A spokesman for the House Judiciary Committee declined to comment on the committee’s interest in Ms. Trump. But Mr. Nadler has said that the 81 requests were only the first tranche and that requests to others, including Ms. Trump, could “quite conceivably” follow.

The characters working behind the scenes on the document requests also provide a hint of what the Judiciary Committee is looking for. In February, House Democrats retained Norman L. Eisen, a litigator and prominent Trump critic, to begin its inquiries into the president. Mr. Eisen, who played a large role in overseeing the document requests, has also been vocal about potential emoluments clause violations from the president and his family. In December 2016, for instance, he was an author of a report for the Brookings Institution, “The Emoluments Clause: Its text, meaning, and application to Donald J. Trump.”

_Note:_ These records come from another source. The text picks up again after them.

-- ==== Sys2Proof/Config.lean ====
section
/-! DEFINITION. What is fixed from outside the block: the construction parameters (spec/00_scope.md rule R6), the
messages the host can send (spec/10_state.md rule R38), the events that may happen next (a grant of the arbiter,
spec/20_memory.md rule R67, or an action of the host, spec/60_exceptions.md rule R262, or reset, spec/70 rule R280),
and the one free value of the model: which event happens next where the state does not say. -/

namespace Sys2Proof

/-- The synchronisation discipline tag of a side (spec/10_state.md rule R21, decision D7). -/
inductive Sync where
  | st   -- single agent, tag 0
  | mt   -- multi-agent spin-on-tail ("plain"), tag 1
  | hts  -- head-tail-synchronized, tag 2
  | rts  -- relaxed-tail-synchronized, tag 3
  deriving DecidableEq, Repr

/-- `mt_safety` of the defer queue (rule R6): single or multiple producers. -/
inductive DqMt where
  | sp
  | mp
  deriving DecidableEq, Repr

/-- The construction parameters of rule R6, latched at reset. `dqPsync = .rts` and `htdCfg0 = none` are the spec's
defaults. -/
structure Params where
  nports       : Nat
  c0           : U32
  e0           : U32
  psync0       : Sync
  csync0       : Sync
  htdCfg0      : Option U32
  maxThreads   : U32
  dqSize       : U32
  dqEsize      : U32
  triggerLimit : U32
  maxReclaim   : U32
  dqCtx        : U64
  dqMt         : DqMt
  dqPsync      : Sync
  deriving DecidableEq, Repr

/-- The payload of a command message (rules R38, R93): a string of `size` bytes, of which `bytes` are the first ones and
the rest are zero (log entry 9: a string of zeros needs no list). -/
structure Payload where
  size  : Nat
  bytes : List Byte
  deriving DecidableEq, Repr

/-- A message on a command channel `CMDCH[p]` (rule R38): the command word and its payload, delivered whole. -/
structure Message where
  word    : U128
  payload : Payload
  deriving DecidableEq, Repr

/-- What can happen next: the arbiter lets a port take its next step (rule R67), the host acts (rule R262), or the block
is reset with a configuration (rule R280). -/
inductive Event where
  | grant (p : Nat)
  | send (p : Nat) (m : Message)
  | takeRsp (p : Nat)
  | takeFree
  | reset (cfg : Params)
  deriving DecidableEq, Repr

/-- FREE VALUE (log entry 2): the event that happens when the state's own list of coming events is empty, for each count
of such events so far; `none` means that nothing happens. Spec/20_memory.md rule R67: which ready port is granted next
is not specified. -/
opaque Config.freeEvent : Nat → Option Event

end Sys2Proof
end

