-- ==== Sys2Proof/WellFormed.lean ====
section
/-! DEFINITION. When a command with its payload is well formed (spec/30_encoding.md rule R93): the payload has exactly
the size its command asks for. The operand fields need no check: every value of a field of the command word is legal
syntax (rule R91). -/

namespace Sys2Proof

/-- The number of payload bytes a command carries (rule R93): `n` elements of `E[0]` bytes, one element of `DQ_ESIZE`
bytes, or none. -/
def Instr.payloadSize (cfg : Params) : Instr → Nat
  | .enqBulk n => n.toNat * cfg.e0.toNat
  | .enqBurst n => n.toNat * cfg.e0.toNat
  | .dqEnq => cfg.dqEsize.toNat
  | .deqBulk _ => 0
  | .deqBurst _ => 0
  | .ringCount => 0
  | .ringFree => 0
  | .thrReg _ => 0
  | .thrUnreg _ => 0
  | .quiescent _ => 0
  | .start => 0
  | .check _ _ => 0
  | .sync _ => 0
  | .rdLock _ => 0
  | .rdUnlock _ => 0
  | .dqReclaim _ => 0
  | .dqDelete => 0
  | .csrRd _ _ => 0

/-- A command with its payload is well formed (rule R93): neither a missing byte nor one too many. -/
def Instr.wf (cfg : Params) (i : Instr) (pl : Payload) : Bool :=
  decide (pl.size = i.payloadSize cfg)

end Sys2Proof
end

Ms. Trump and her husband, Jared Kushner, never completely divested from their companies even after taking top White House positions. Their income in 2017, from various investments they remained involved in through vehicles and trusts, was $82 million to $222 million, according to their ethics disclosures. In 2017, Ms. Trump earned more than $5 million from her namesake fashion brand, according to financial disclosures.

In July 2018, Ms. Trump shut down her fashion brand, amid concerns that the family was profiting from the presidency. But she has continued to seek trademarks in China to avoid competitors from profiting off her name, according to a spokeswoman.

House Democrats appear to be looking to see if she leveraged her role in government to profit for herself.

Among those asked to produce documents that could show foreign-government involvement with Ms. Trump are George Nader, the Lebanese-American businessman who is cooperating with the special counsel’s inquiry; Erik Prince, the founder of the security contractor formerly known as Blackwater; Matthew Calamari, the former Trump bodyguard turned businessman; and Hope Hicks, a former White House communications director.

Others were Corey Lewandowski, the former Trump campaign manager; Michael T. Flynn, the former national security adviser, and Allen Weisselberg, the chief financial officer of the Trump Organization.

Sarah Huckabee Sanders, the White House press secretary, did not respond to a request for comment.

Abbe Lowell, a lawyer for Mr. Kushner, declined to comment.